I lift the fork and use the knife to smear the thickened blood over all the sides. I start counting the seconds. It takes four minutes before I see the result I’m after.
Quin watches patiently, curiously, and I lift the fork for him to see clearly. “The metal had corroded, that’s why I brought the fork. The properties of gelidroot in blood change after death, and—well, look. The coagulated blood turned the brown corrosion green.”
“What were you counting?”
“How long it took to change colour. It helps me calculate when the root was ingested.”
“Which was when?”
“The soldiers have been dead for four days, but the poison was in their blood for at least four days before that. The refugees ate the porridge two days ago, which means they’ll start to die in another two days—if we don’t find a cure.” I snap my head up. “We should—”
Brilliant light flashes overhead. We look up and the wards around the memorial grounds flash again, temporarily revealing their dome shape. The sound of distant shouts has us stiffening. “Someone’s tried to cross the wards. They used the wrong spell.”
Quin grabs hold of me and in seconds we’re gusted onto the grass above, where he pulls me into a crouch behind an epitaph. “Can’t ride the wind—too exposed.”

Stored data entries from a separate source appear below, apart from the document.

-- ==== Sys2Proof/Machine/Streams.lean ====
section
/-! DEFINITION. Recurrent streams (chapter STR): groups, records and slots, the checks of a row, the lifecycle operations, the three steps RSTEP, LSTEP
and FEAT, and how streams leave and come (EXPORT, IMPORT). -/
namespace Sys2Proof.Machine

/-! ## The operand area (Table STR-3) -/

def Cmd.sCtl (c : Cmd) : Nat := ofield c.desc 0 4
def Cmd.sGroup (c : Cmd) : Nat := ofield c.desc 4 12
def Cmd.sBlock (c : Cmd) : Nat := ofield c.desc 16 40
def Cmd.sRows (c : Cmd) : Nat := ofield c.desc 56 40
def Cmd.sReport (c : Cmd) : Nat := ofield c.desc 96 40
def Cmd.sNrows (c : Cmd) : Nat := ofield c.desc 136 10
def Cmd.sChunk (c : Cmd) : Nat := ofield c.desc 146 32
def Cmd.sRel (c : Cmd) : Bool := ofield c.desc 178 1 == 1
def Cmd.sFlag (c : Cmd) : Bool := ofield c.desc 179 1 == 1

/-- The operation of a stream opcode with a ctl code (Table STR-5): none for a code that is refused. -/
def streamKind (step : CmdKind) (ctl : Nat) : CmdKind :=
  match ctl with
  | 0 => step
  | 1 => .streamGroup
  | 2 => .streamOpen
  | 3 => .streamPause
  | 4 => .streamResume
  | 5 => .streamPark
  | 6 => .streamReset
  | 7 => .streamExport
  | 8 => .streamImport
  | 9 => .streamClose
  | _ => .unknown

/-- A row list entry (Table STR-4). -/
structure SRow where
  num : Nat
  mark : Nat
  epoch : Nat
  deriving DecidableEq, Repr

/-- The row of 8 bytes. -/
def srowOf (b : List Byte) : SRow := { num := bfield b 0 18, mark := bfield b 24 8, epoch := bfield b 32 16 }

/-- The copied block and rows of a stream command. -/
def Cmd.sBlk (c : Cmd) : List Byte := c.copied 0
def Cmd.sRowList (c : Cmd) : List SRow := (chunks 8 (c.copied 1)).map srowOf

/-- The notes of a stream command: whether a copy was poisoned, the counter at admission, and from its issue on the code of each row's status. -/
def Cmd.sAdmitted (c : Cmd) : Nat := c.notes.getD 1 0
def Cmd.sCodes (c : Cmd) : List Nat := c.notes.drop 2
def Cmd.withCodes (c : Cmd) (codes : List Nat) : Cmd := { c with notes := [c.notes.getD 0 0, c.sAdmitted] ++ codes }

/-! ## Groups, slots and records (R251 to R254) -/

/-- Bytes of a record. -/
def Group.recBytes (g : Group) : Nat := 64 * g.slotUnits
/-- Address of a slot. -/
def Group.slotAddr (g : Group) (i : Nat) : Nat := wellAddr g.core (g.slotBase + i * g.recBytes)
/-- Bytes of the slot area. -/
def Group.slotArea (g : Group) : Nat := g.nslots * g.recBytes

/-- The die whose STR registers a stream's events use: that of its sequencer, or die 0 when that die is absent. -/
def State.strDie (s : State) (n : Nat) : Die := if s.diePresent (dieOfStream n) then dieOfStream n else 0

/-- The header of a stream's record (R252). -/
def Stream.header (x : Stream) : List Byte := leBytes 4 x.num ++ leBytes 2 x.epoch.toNat ++ repByte 58 0

/-- Where a stream's record stands. -/
def Stream.recAddr (x : Stream) (g : Group) : Nat :=
  match x.slot with
  | some i => g.slotAddr i
  | none => x.home

/-- Bytes that the sequencer reads at an address; poisoned zeros where part of the range is not there. -/
def State.strLoad (s : State) (a len : Nat) : List PByte × State :=
  match s.devLoad a len with
  | (some b, t) => (b, t)
  | (none, t) => (lostBytes len, t)

/-- The init image installed in a stream's slot or home with its header (R251, R252); with whether the image was poisoned, which poisons the whole record
(Table STR-6). -/
def State.install (s : State) (g : Group) (x : Stream) : State × Bool :=
  let (im, t) := s.strLoad g.initAddr g.recBytes
  (t.devStore (x.recAddr g) (tintIf (anyPoison im) (clean x.header ++ im.drop 64)), anyPoison im)

/-- A slot of a group that no resident stream occupies. -/
def State.freeSlot (s : State) (g : Group) : Option Nat :=
  (List.range g.nslots).find? fun i => !s.streams.any fun x => x.group == g.num && x.slot == some i && x.state != .close

/-- The resident stream of a group stepped least recently among those that a command does not name; of equals, the lowest number (R253). -/
def State.victim (s : State) (g : Group) (named : List Nat) : Option Stream :=
  (s.streams.filter fun x => x.group == g.num && x.slot.isSome && x.state != .close && !named.contains x.num).foldl
    (fun best x => match best with
      | some b => if x.last < b.last then some x else some b
      | none => some x) none

/-- A resident record written home, and its slot freed. -/
def State.swapOut (s : State) (g : Group) (x : Stream) : State :=
  match x.slot with
  | some i =>
    let (bs, t) := s.load (g.slotAddr i) g.recBytes
    (t.devStore x.home bs).setStream { x with slot := none }
  | none => s

/-- A stream's record brought into a slot (R253); with whether its home was poisoned. A stream that is resident stays. -/
def State.swapIn (s : State) (g : Group) (n : Nat) (named : List Nat) : State × Bool :=
  match s.stream? n with
  | some x =>
    if x.slot.isSome then (s, false)
    else
      let s1 := match s.freeSlot g with
        | some _ => s
        | none => match s.victim g named with
          | some v => s.swapOut g v
          | none => s
      match s1.freeSlot g with
      | some i =>
        let (bs, t) := s1.strLoad x.home g.recBytes
        let t1 := (t.devStore (g.slotAddr i) bs).setStream { x with slot := some i }
        ({ t1 with cnts := { t1.cnts with strSwap := vbump 16 t1.cnts.strSwap (s.strDie n) 1 } }, anyPoison bs)
      | none => (s1, false)
  | none => (s, false)

/-- A mark or RESET counted (Table STR-16). -/
def State.countMark (s : State) (n : Nat) : State :=
  { s with cnts := { s.cnts with strMarks := vbump 8 s.cnts.strMarks (s.strDie n) 1 } }

/-! ## Admission (R255 to R257, R276) -/

/-- A home of a stream: in mapped main memory, or in a class-0 cistern region of the partition (R276). -/
def State.homeOk (s : State) (p : PartId) (a len : Nat) : Bool :=
  s.inMain a len ||
    match s.locOf a with
    | .cistern r => r.cls == 0 && a + len ≤ r.loc + r.len && s.mayName p a len true && s.mayName p a len false
    | .main => false
    | .well _ _ => false
    | .pool _ _ => false
    | .window _ => false
    | .unmapped => false

/-- Fields of GROUP's block (Table STR-1). -/
def groupOf (n : Nat) (p : PartId) (b : List Byte) : Group :=
  { num := n, part := p, core := Fin.ofNat 32 (fieldAt b 0 1), classB := fieldAt b 1 1 == 1, nslots := fieldAt b 2 2, slotBase := fieldAt b 4 4
    slotUnits := fieldAt b 8 2, stagingBase := fieldAt b 12 4, stagingBytes := fieldAt b 16 4, initAddr := fieldAt b 24 8 }

/-- GROUP's block keeps the rules of Table STR-1 for a partition (R251): its ranges, its core, and its two areas within the well and apart. -/
def State.groupOk (s : State) (p : PartId) (b : List Byte) : Bool :=
  let g := groupOf 0 p b
  fieldAt b 0 1 ≤ 31 && s.parts[p].hasCore g.core && fieldAt b 1 1 ≤ 1 && g.nslots ≤ 4096 && g.slotBase % 64 == 0 &&
  2 ≤ g.slotUnits && g.slotUnits ≤ 16384 && fieldAt b 10 2 == 0 && g.stagingBase % 64 == 0 && g.stagingBytes % 64 == 0 &&
  fieldAt b 20 4 == 0 && g.initAddr % 64 == 0 && s.inMain g.initAddr g.recBytes && fieldAt b 32 32 == 0 &&
  g.slotBase + g.slotArea ≤ wellBytes && g.stagingBase + g.stagingBytes ≤ wellBytes &&
  !overlap g.slotBase g.slotArea g.stagingBase g.stagingBytes

/-- The areas of a group overlap those of another group on the same core (R251). -/
def State.groupClash (s : State) (g : Group) : Bool :=
  s.groups.any fun x => x.num != g.num && x.core == g.core &&
    (overlap g.slotBase g.slotArea x.slotBase x.slotArea || overlap g.slotBase g.slotArea x.stagingBase x.stagingBytes ||
     overlap g.stagingBase g.stagingBytes x.slotBase x.slotArea || overlap g.stagingBase g.stagingBytes x.stagingBase x.stagingBytes)

/-- Fields of the control block of OPEN, EXPORT and IMPORT (Table STR-8) for row i. -/
def ocHome (b : List Byte) (i : Nat) : Nat := fieldAt b 8 8 + i * fieldAt b 4 4
def ocRing (b : List Byte) (i : Nat) : Nat := fieldAt b 16 8 + i * fieldAt b 24 4
def ocBlob (b : List Byte) (i : Nat) : Nat := fieldAt b 32 8 + i * fieldAt b 28 4

/-- The control block of an operation keeps the rules of Table STR-8. -/
def State.ctlBlockOk (s : State) (c : Cmd) (g : Group) (b : List Byte) : Bool :=
  let opn := c.kind == .streamOpen
  let imp := c.kind == .streamImport
  let blob := !opn
  let rows := List.range c.sNrows
  let zero := fun (used : Bool) (off len : Nat) => used || fieldAt b off len == 0
  fieldAt b 3 1 == 0 && fieldAt b 40 24 == 0 && zero opn 0 1 && zero opn 1 1 && zero (opn || imp) 2 1 && zero (opn || imp) 4 4 &&
  zero (opn || imp) 8 8 && zero (opn || imp) 16 8 && zero (opn || imp) 24 4 && zero blob 28 4 && zero blob 32 8 &&
  fieldAt b 0 1 ≤ 8 && fieldAt b 1 1 ≤ 1 && fieldAt b 2 1 ≤ 6 && fieldAt b 4 4 % 64 == 0 && fieldAt b 8 8 % 64 == 0 &&
  fieldAt b 32 8 % 64 == 0 && fieldAt b 28 4 % 64 == 0 &&
  (!(opn || imp) || rows.all fun i => s.homeOk c.part (ocHome b i) g.recBytes && decide (ocRing b i < 2 ^ 40)) &&
  (!blob || (64 + g.recBytes ≤ fieldAt b 28 4 && rows.all fun i => s.mayName c.part (ocBlob b i) (64 + g.recBytes) (!imp)))

/-- The blob ranges of EXPORT and IMPORT. -/
def Cmd.blobRanges (c : Cmd) (g : Group) (b : List Byte) : List Rng :=
  if c.kind == .streamExport || c.kind == .streamImport then
    (List.range c.sNrows).map fun i => ⟨ocBlob b i, 64 + g.recBytes, c.kind == .streamExport⟩
  else []

/-- A range lies in the well of a core. -/
def inWellOf (n : CoreId) (r : Rng) : Bool :=
  inWells r.lo && (r.lo - wellBase) / 0x800000 == n.val && (r.lo - wellBase) % 0x800000 + r.len ≤ wellBytes

/-- Bytes of E4M3 blocks with full scale entries over H elements. -/
def e4m3Bytes (h : Nat) : Nat := h + h / 8

/-- An area of a record lies behind its header. -/
def Group.inRecord (g : Group) (off len : Nat) : Bool := 64 ≤ off && off + len ≤ g.recBytes

/-! ### RSTEP's block (Table STR-9) -/

def rKind (b : List Byte) : Nat := fieldAt b 0 1
def rFrames (b : List Byte) : Nat := fieldAt b 1 1
def rFlags (b : List Byte) : Nat := fieldAt b 2 1
def rKin (b : List Byte) : Nat := fieldAt b 4 2
def rHid (b : List Byte) : Nat := fieldAt b 6 2
def rHoff (b : List Byte) : Nat := fieldAt b 8 4
def rCoff (b : List Byte) : Nat := fieldAt b 12 4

We can’t run for the same reason. “The guards won’t miss these exhumed graves a second time.” There’ll be no hiding in the shadows of their pits.
“Looks like I’ll have to expose my identity,” Quin says gruffly.
I chuckle and slap a hand over my mouth. Quin stares at me like I’ve gone mad. “I was afraid of getting caught,” I say. “I imagined us both imprisoned, set for the gallows at dawn. Sort of forgot you’re actually important.”
Quin stares at me, shaking his head, and flicks my temple.
I grab his sleeve at a sudden, sickening thought. “What if they’re your uncle’s men? What if there are too many?”
He pins me with a raised brow. “Hide behind me.”
From the shadows of the large oaks comes the cracking of twigs underfoot, coming fast. My gaze sweeps urgently back to Quin, and snaps to the darkened pit. The one with the empty coffin . . . I grimace, toss Quin’s cane into the pit, and tug at him. “Forgive me, your majesty.”